训练完成后,我们除了得到模型外,还得到了副产品转移概率矩阵,在预测时,我们需要用维特比解码得到最优标记序列。
class TextCNN(object):
"""文本分类,CNN模型"""
def __init__(self, config):
self.config = config
# 三个待输入的数据
self.input_x = tf.placeholder(tf.int32, [None, self.config.seq_length], name='input_x')
self.input_y = tf.placeholder(tf.int32, [None, self.config.seq_length], name='input_y')
self.keep_prob = tf.placeholder_with_default(1.0, shape=())
self.seq_length = tf.placeholder(tf.int32, [None, ])
self.cnn()
def cnn(self):
"""CNN模型"""
# 词向量映射
embedding = tf.get_variable('embedding', [self.config.vocab_size, self.config.embedding_dim])
embedding_inputs = tf.nn.embedding_lookup(embedding, self.input_x)

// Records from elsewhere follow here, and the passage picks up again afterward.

-- ==== Sys2Proof/Certificates/Slice0/Obligations.lean ====
section
/-! DEFINITION. Certificates/Slice0/Obligations.lean: the statements for the provers, from the numbered rules of spec/. Where a
statement says "the buffer is readable" it means `BufferHolds` or `CursorHolds`: every valid byte holds a value (true in
every state `Inv` admits). -/

open Sys2Proof Sys2Proof.Machine

/-! ## Encodings -/

/-- Decoding an encoded well-formed instruction gives it back, every operand at every value (30_encoding.md R70 to R76, R88). -/
def Obligations.DecodeOfEncodeGivesInstructionBack : Prop :=
  ∀ i : Instr, WellFormed i → decode (encode i) = .ok i

/-- A command that decodes is well-formed and encodes to the very same word and payload (R88). -/
def Obligations.CommandWordHasOneMeaning : Prop :=
  ∀ (c : HostCmd) (i : Instr), decodeCommand c = .ok i → WellFormed i ∧ encode i = .command c

/-- The unit a byte string begins with is well-formed, and its encoding is a prefix of the string (R76, R118). -/
def Obligations.UnitEncodingIsPrefixOfBytes : Prop :=
  ∀ (bs : List Byte) (u : UnitForm), decodeUnit bs = some u →
    WellFormed u.toInstr ∧ ∃ us rest, encode u.toInstr = .unit us ∧ us ≠ [] ∧ bs = us ++ rest

/-- Words written out from the spec's encodings decode to the instructions they stand for (95_test_vectors.md). -/
def Obligations.WrittenOutWordsDecode : Prop :=
  decodeTableWord 8 0b01000001 = some (.u1 0b1000001#7) ∧
  decodeTableWord 16 0b1100001010100010 = some (.u2 0b00010#5 [0b10100010#8]) ∧
  decodeTableWord 24 0b111000101000001010101100 = some (.u3 0b0010#4 [0b10000010#8, 0b10101100#8]) ∧
  decodeTableWord 32 0b11110000100100001000110110001000 =
    some (.u4 0b000#3 [0b10010000#8, 0b10001101#8, 0b10001000#8]) ∧
  decodeTableWord 8 0b10000010 = some (.ileadCont 0b000010#6) ∧
  decodeTableWord 8 0b11111000 = some (.ileadF8 0b000#3) ∧
  decodeTableWord 40 0x100000000 = some (.setbuf []) ∧
  decodeTableWord 40 0x200000005 = some (.seek 5) ∧
  decodeTableWord 40 0x300000000 = some (.next 0) ∧
  decodeTableWord 40 0x400000000 = some (.decode 0) ∧
  decodeTableWord 40 0x5000020AC = some (.encode 0x20AC) ∧
  decodeTableWord 40 0x700000000 = some (.reset 0) ∧
  decodeTableWord 40 0x000000000 = none ∧ decodeTableWord 40 0x612345678 = none

/-- The lead byte alone tells the form and its length, whatever follows it, for all 256 values (R76): a form of length `L`
reads fewer than `L` bytes after its lead. -/
def Obligations.LeadByteAloneTellsTheForm : Prop :=
  ∀ (b0 : Byte) (rest : List Byte),
    (b0.toNat ≤ 0x7F → decodeUnit (b0 :: rest) = some (.u1 (b0.setWidth 7))) ∧
    (0x80 ≤ b0.toNat ∧ b0.toNat ≤ 0xBF → decodeUnit (b0 :: rest) = some (.ileadCont (b0.setWidth 6))) ∧
    (0xC0 ≤ b0.toNat ∧ b0.toNat ≤ 0xDF →
      ∃ ks, decodeUnit (b0 :: rest) = some (.u2 (b0.setWidth 5) ks) ∧ ks.length < 2) ∧
    (0xE0 ≤ b0.toNat ∧ b0.toNat ≤ 0xEF →
      ∃ ks, decodeUnit (b0 :: rest) = some (.u3 (b0.setWidth 4) ks) ∧ ks.length < 3) ∧
    (0xF0 ≤ b0.toNat ∧ b0.toNat ≤ 0xF7 →
      ∃ ks, decodeUnit (b0 :: rest) = some (.u4 (b0.setWidth 3) ks) ∧ ks.length < 4) ∧
    (0xF8 ≤ b0.toNat → decodeUnit (b0 :: rest) = some (.ileadF8 (b0.setWidth 3)))

/-- The command codes (R88): the six transactions with every value of `arg`, and for `SETBUF` every payload of `arg` bytes;
the two unassigned codes are refused, whatever `arg` and payload hold (R89). -/
def Obligations.CommandCodesSelectTransactions : Prop :=
  (∀ bytes : List Byte, bytes.length < 2 ^ 32 →
    decodeCommand ⟨0b001#3 ++ BitVec.ofNat 32 bytes.length, bytes⟩ = .ok (.setbuf bytes)) ∧
  (∀ x : BitVec 32,
    decodeCommand ⟨0b010#3 ++ x, []⟩ = .ok (.seek x) ∧ decodeCommand ⟨0b011#3 ++ x, []⟩ = .ok (.next x) ∧
    decodeCommand ⟨0b100#3 ++ x, []⟩ = .ok (.decode x) ∧ decodeCommand ⟨0b101#3 ++ x, []⟩ = .ok (.encode x) ∧
    decodeCommand ⟨0b111#3 ++ x, []⟩ = .ok (.reset x)) ∧
  ∀ (s : State) (x : BitVec 32) (bytes : List Byte) (q : List HostCmd),
    (s.pending = ⟨0b000#3 ++ x, bytes⟩ :: q ∨ s.pending = ⟨0b110#3 ++ x, bytes⟩ :: q) → step s = .refused .unassignedOp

with tf.name_scope("score"):
GRU_cell_fw = tf.contrib.rnn.GRUCell(300)
GRU_cell_bw = tf.contrib.rnn.GRUCell(300)
GRU_cell_fw = DropoutWrapper(GRU_cell_fw, input_keep_prob=1.0, output_keep_prob=self.keep_prob)
GRU_cell_bw = DropoutWrapper(GRU_cell_bw, input_keep_prob=1.0, output_keep_prob=self.keep_prob)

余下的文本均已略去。